Wednesday, January 13, 2010

The Handset

The pitching tool or 'handset' as it is sometimes called, is a great tool for taking off ledges of stone along the face of a rock, even deep into the meat of a stone. It can be very useful in taking off a lot of stone and squaring it up. These are chisels that have a very flat blunt edge to them whereas tracers are chisels that look similar but come to a sharper edge. You can be more precise with a tracer but it is generally not used to take off a lot of stone or used like a point. I however tend to use it that way all the time. But thats not the point. Next to the point, (a pointed chisel) the handset is a the hand tool of choice amongst the stone masons here in Ventura at the Japanese dry stone wall workshop being run by the Stonefoundation. The other hand tool some people like to use on big stones is the 'bull set'. This baby is used for roughing out or shaping large blocks of stone. Using the bull set is a 2-person operation - one person holds the special bull-nosed hammer angled on its edge, set in place along the edge of the area of stone to be removed, angling the blade slightly toward the outside of the stone. The other person then hits it with the heavy striking hammer. The bull set hammer is not meant to be swung at all. But I've seen people do just that. So people break the rules and the stones all the time.

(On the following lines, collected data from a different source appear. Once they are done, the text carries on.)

-- ==== Sys2Proof/Tests/Slice0.lean ====
section
/-! SUPPORT. Tests. Expected results are spec/95_test_vectors.md's (named T, M, H, V, S, or by section) or written out from
the encoding tables of spec/30_encoding.md. The `witness_` theorems show that the hypotheses of each obligation are met,
clause by clause, at the ends of their ranges. -/

namespace Sys2Proof.Tests

open Sys2Proof Sys2Proof.Machine

set_option Elab.async false

/-! ## Well-formedness: a term each check refuses, one it takes -/

/-- R125: an LDI at 0xFFFD has an operand byte at 0x10000; at 0xFFFC it fits. -/
theorem test_fitsAt : (Instr.ldi 0x00 0x1234).fitsAt 0xFFFD = false ∧
    (Instr.ldi 0x00 0x1234).fitsAt 0xFFFC = true := by decide

/-- R282: 65537 bytes are no image, 65536 are. -/
theorem test_imageFits : imageFits (List.replicate 65537 0x00) = false ∧
    imageFits (List.replicate 65536 0x00) = true := by
  simp only [imageFits, Config.memSize, List.length_replicate]; decide

/-- R102: the tokens `x` and `y` never give the selector 0x7F. -/
theorem test_fromTokens : (Instr.mov 0x7F).fromTokens = false ∧ (Instr.mov 0x01).fromTokens = true := by decide

/-! ## Decoding: one word for each constructor, bit by bit (R81, R84) -/

theorem test_decode_nop : decode [0b00000000] = .ok (.nop, []) := rfl
theorem test_decode_hlt : decode [0b00000001] = .ok (.hlt, []) := rfl
theorem test_decode_mov : decode [0b00010000, 0b10000000] = .ok (.mov 0x80, []) := rfl
theorem test_decode_lod : decode [0b00010001, 0b00000001, 0b00010010, 0b00110100] = .ok (.lod 0x01 0x1234, []) := rfl
theorem test_decode_sto : decode [0b00010010, 0b00000000, 0b11111111, 0b11111110] = .ok (.sto 0x00 0xFFFE, []) := rfl
theorem test_decode_ldr : decode [0b00010011, 0b00000001] = .ok (.ldr 0x01, []) := rfl
theorem test_decode_str : decode [0b00010100, 0b00000000] = .ok (.str 0x00, []) := rfl
theorem test_decode_swp : decode [0b00010101] = .ok (.swp, []) := rfl
theorem test_decode_ldi : decode [0b00010110, 0b00000010, 0b10101011, 0b11001101] = .ok (.ldi 0x02 0xABCD, []) := rfl
theorem test_decode_add : decode [0b00100000] = .ok (.add, []) := rfl
theorem test_decode_sub : decode [0b00100001] = .ok (.sub, []) := rfl
theorem test_decode_mul : decode [0b00100010] = .ok (.mul, []) := rfl
theorem test_decode_div : decode [0b00100011] = .ok (.div, []) := rfl
theorem test_decode_mod : decode [0b00100100] = .ok (.mod, []) := rfl
theorem test_decode_jmp : decode [0b00110000, 0b00000000, 0b01000000] = .ok (.jmp 0x0040, []) := rfl
theorem test_decode_jz : decode [0b00110001, 0b00000000, 0b00010000] = .ok (.jz 0x0010, []) := rfl
theorem test_decode_jnz : decode [0b00110010, 0b00000000, 0b00001000] = .ok (.jnz 0x0008, []) := rfl
theorem test_decode_jc : decode [0b00110011, 0b10000000, 0b00000001] = .ok (.jc 0x8001, []) := rfl
theorem test_decode_jnc : decode [0b00110100, 0b00000000, 0b00011001] = .ok (.jnc 0x0019, []) := rfl
theorem test_decode_jge : decode [0b00110101, 0b00010010, 0b00110100] = .ok (.jge 0x1234, []) := rfl
theorem test_decode_jl : decode [0b00110110, 0b11111111, 0b00000000] = .ok (.jl 0xFF00, []) := rfl
theorem test_decode_scf : decode [0b01000000] = .ok (.scf, []) := rfl
theorem test_decode_ccf : decode [0b01000001] = .ok (.ccf, []) := rfl

/-- 95, 2.1: the undefined bytes that stand beside a defined opcode are refused by name. -/
theorem test_decode_undefined : ([0x02, 0x0F, 0x17, 0x25, 0x37, 0x42, 0xFF] : List Byte).all
    (fun b => lookup b == none) = true ∧ decode [0x17, 0x00] = .error (.unknownOpcode 0x17) := ⟨rfl, rfl⟩

/-- R82: an LDI with two of its three operand bytes is no instruction. -/
theorem test_decode_truncated : decode [0x16, 0x00, 0x12] = .error (.truncated .ldi) := rfl

/-- 95, 2.1: the lengths. -/
theorem test_lengths : [Op.nop, .mov, .ldi, .mod, .jmp, .jl, .ccf].map Op.length = [1, 2, 4, 1, 3, 3, 1] := rfl

/-- The table numbers B0 as bits 7..0: `12 00 01 02` is 0x02010012; operand bytes the table gives no bits are zero. -/
theorem test_table_word : decodeTableWord 32 0x02010012 = some (.sto 0x00 0x0102) ∧
    decodeTableWord 8 0x30 = some (.jmp 0x0000) ∧ decodeTableWord 8 0x02 = none := ⟨rfl, rfl, rfl⟩

/-! ## One step of each instruction (95, 2.2 to 2.6) -/

/-- A machine at rest at `p` with `bytes` there and nothing else. -/
def machine (x y : Word) (c : Bool) (p : Word) (bytes : List Byte) : State :=
  { State.reset with
    mem := loadBytes [] p.toNat bytes, x := x, y := y, carry := c, pointer := p, targetPointer := p }

/-- X, Y, C, TP and the outcome after a commit. -/
def after (s : State) : Option (Word × Word × Bool × Word × Option StepOutcome) :=
  (nextState (commit s)).map fun t => (t.x, t.y, t.carry, t.targetPointer, t.outcome)

/-- The bytes at `a` and `a + 1` after a commit. -/
def wordAfter (s : State) (a : Nat) : Option (Byte × Byte) :=
  (nextState (commit s)).map fun t => (readByte t.mem a, readByte t.mem (a + 1))

/-- The machine with two more bytes at `a`. -/
def holding (s : State) (a : Nat) (bytes : List Byte) : State := { s with mem := loadBytes s.mem a bytes }

/-- T1. -/
theorem test_nop : after (machine 0x0001 0x0002 true 0x0008 [0x00]) =
    some (0x0001, 0x0002, true, 0x0009, some .stepped) := by decide +kernel

/-- T6. -/
theorem test_nop_top : after (machine 0x0000 0x0000 false 0xFFFF [0x00]) =
    some (0x0000, 0x0000, false, 0xFFFF, some (.fault .addressOutOfRange)) := by decide +kernel

/-- T4. -/
theorem test_hlt : after (machine 0x0015 0x0003 false 0x0009 [0x01]) =
    some (0x0015, 0x0003, false, 0x0009, some .halted) := by decide +kernel

/-- T7. -/
theorem test_hlt_top : after (machine 0x0000 0x0000 false 0xFFFF [0x01]) =
    some (0x0000, 0x0000, false, 0xFFFF, some .halted) := by decide +kernel

/-- M1. -/
theorem test_mov_x : after (machine 0x0000 0x0006 false 0x0010 [0x10, 0x00]) =
    some (0x0006, 0x0006, false, 0x0012, some .stepped) := by decide +kernel

/-- M3: selector 7F is Y. -/
theorem test_mov_7F : after (machine 0x1234 0x0000 false 0x0010 [0x10, 0x7F]) =
    some (0x1234, 0x1234, false, 0x0012, some .stepped) := by decide +kernel

/-- M4. -/
theorem test_lod_y : after (holding (machine 0x0000 0x0000 false 0x0010 [0x11, 0x01, 0x01, 0x00]) 0x0100 [0x12, 0x34]) =
    some (0x0000, 0x1234, false, 0x0014, some .stepped) := by decide +kernel

/-- M8. -/
theorem test_lod_top : after (holding (machine 0x0000 0x0000 false 0x0010 [0x11, 0x00, 0xFF, 0xFE]) 0xFFFE [0xAB, 0xCD]) =
    some (0xABCD, 0x0000, false, 0x0014, some .stepped) := by decide +kernel

/-- M10. -/
theorem test_sto_y : wordAfter (machine 0x1234 0x5678 false 0x0010 [0x12, 0x01, 0x01, 0x00]) 0x0100 =
    some (0x56, 0x78) := by decide +kernel

/-- M11: the byte at 0xFFFF stays. -/
theorem test_sto_beyond_top : wordAfter (holding (machine 0x1234 0x5678 false 0x0010 [0x12, 0x00, 0xFF, 0xFF]) 0xFFFF [0xEE]) 0xFFFF =
    some (0xEE, 0x00) := by decide +kernel

/-- M14. -/
theorem test_ldr_x : after (holding (machine 0x0100 0x0000 false 0x0010 [0x13, 0x00]) 0x0100 [0x12, 0x34]) =
    some (0x1234, 0x0000, false, 0x0012, some .stepped) := by decide +kernel

/-- M15. -/
theorem test_ldr_beyond_top : after (machine 0xFFFF 0x0000 false 0x0010 [0x13, 0x01]) =
    some (0xFFFF, 0x0000, false, 0x0010, some (.fault .addressOutOfRange)) := by decide +kernel

/-- M17: the data is X too. -/
theorem test_str_x : wordAfter (machine 0x0200 0xBEEF false 0x0010 [0x14, 0x00]) 0x0200 =
    some (0x02, 0x00) := by decide +kernel

/-- M23. -/
theorem test_str_itself : wordAfter (machine 0x0010 0x0000 false 0x0010 [0x14, 0x00]) 0x0010 =
    some (0x00, 0x10) := by decide +kernel

/-- M19. -/
theorem test_swp : after (machine 0x0100 0x1234 false 0x0010 [0x15]) =
    some (0x1234, 0x0100, false, 0x0011, some .stepped) := by decide +kernel

/-- M20. -/
theorem test_ldi_x : after (machine 0x0000 0x0000 false 0x0010 [0x16, 0x00, 0x00, 0x12]) =
    some (0x0012, 0x0000, false, 0x0014, some .stepped) := by decide +kernel

/-- M22: selector 02 is Y. -/
theorem test_ldi_02 : after (machine 0x0000 0x0000 false 0x0010 [0x16, 0x02, 0xAB, 0xCD]) =
    some (0x0000, 0xABCD, false, 0x0014, some .stepped) := by decide +kernel

/-- 2.4. -/
theorem test_add : after (machine 0x1234 0x5678 true 0x0010 [0x20]) =
    some (0x68AC, 0x5678, false, 0x0011, some .stepped) := by decide +kernel

/-- 2.4. -/
theorem test_add_carry : after (machine 0xFFFE 0x0002 false 0x0010 [0x20]) =
    some (0x0000, 0x0002, true, 0x0011, some .stepped) := by decide +kernel

/-- 2.4, D1. -/
theorem test_sub_borrow : after (machine 0x1234 0x5678 true 0x0010 [0x21]) =
    some (0xBBBC, 0x5678, true, 0x0011, some .stepped) := by decide +kernel

/-- 2.4, D1. -/
theorem test_sub_clears : after (machine 0x0007 0x0000 true 0x0010 [0x21]) =
    some (0x0007, 0x0000, false, 0x0011, some .stepped) := by decide +kernel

Anyway, like the handset which specifically refers to the hands, all these tools are hand tools. They are for changing the shape of stones by applying some sort of grip and swing action which is what the hands can do very well. Hands can eventually become comfortable even continuously using tools like these.
Power tools by comparison often wear the hands and arms out much faster, with the constant machine-gun impact and the violent vibrations. The hands are continuously subject to jarring torquing motions with various power stone tools and must also watch out for dangerous whirling blades, screaming twirling drills, and gas and electric tools that produce fumes and on-site dust storms which make it hard to see and breath. It is no wonder that 'thinking hands', ( belonging to someone who is a dry stone walling enthusiast ) try to stay away from these not-so-hand-friendly tools as much as possible.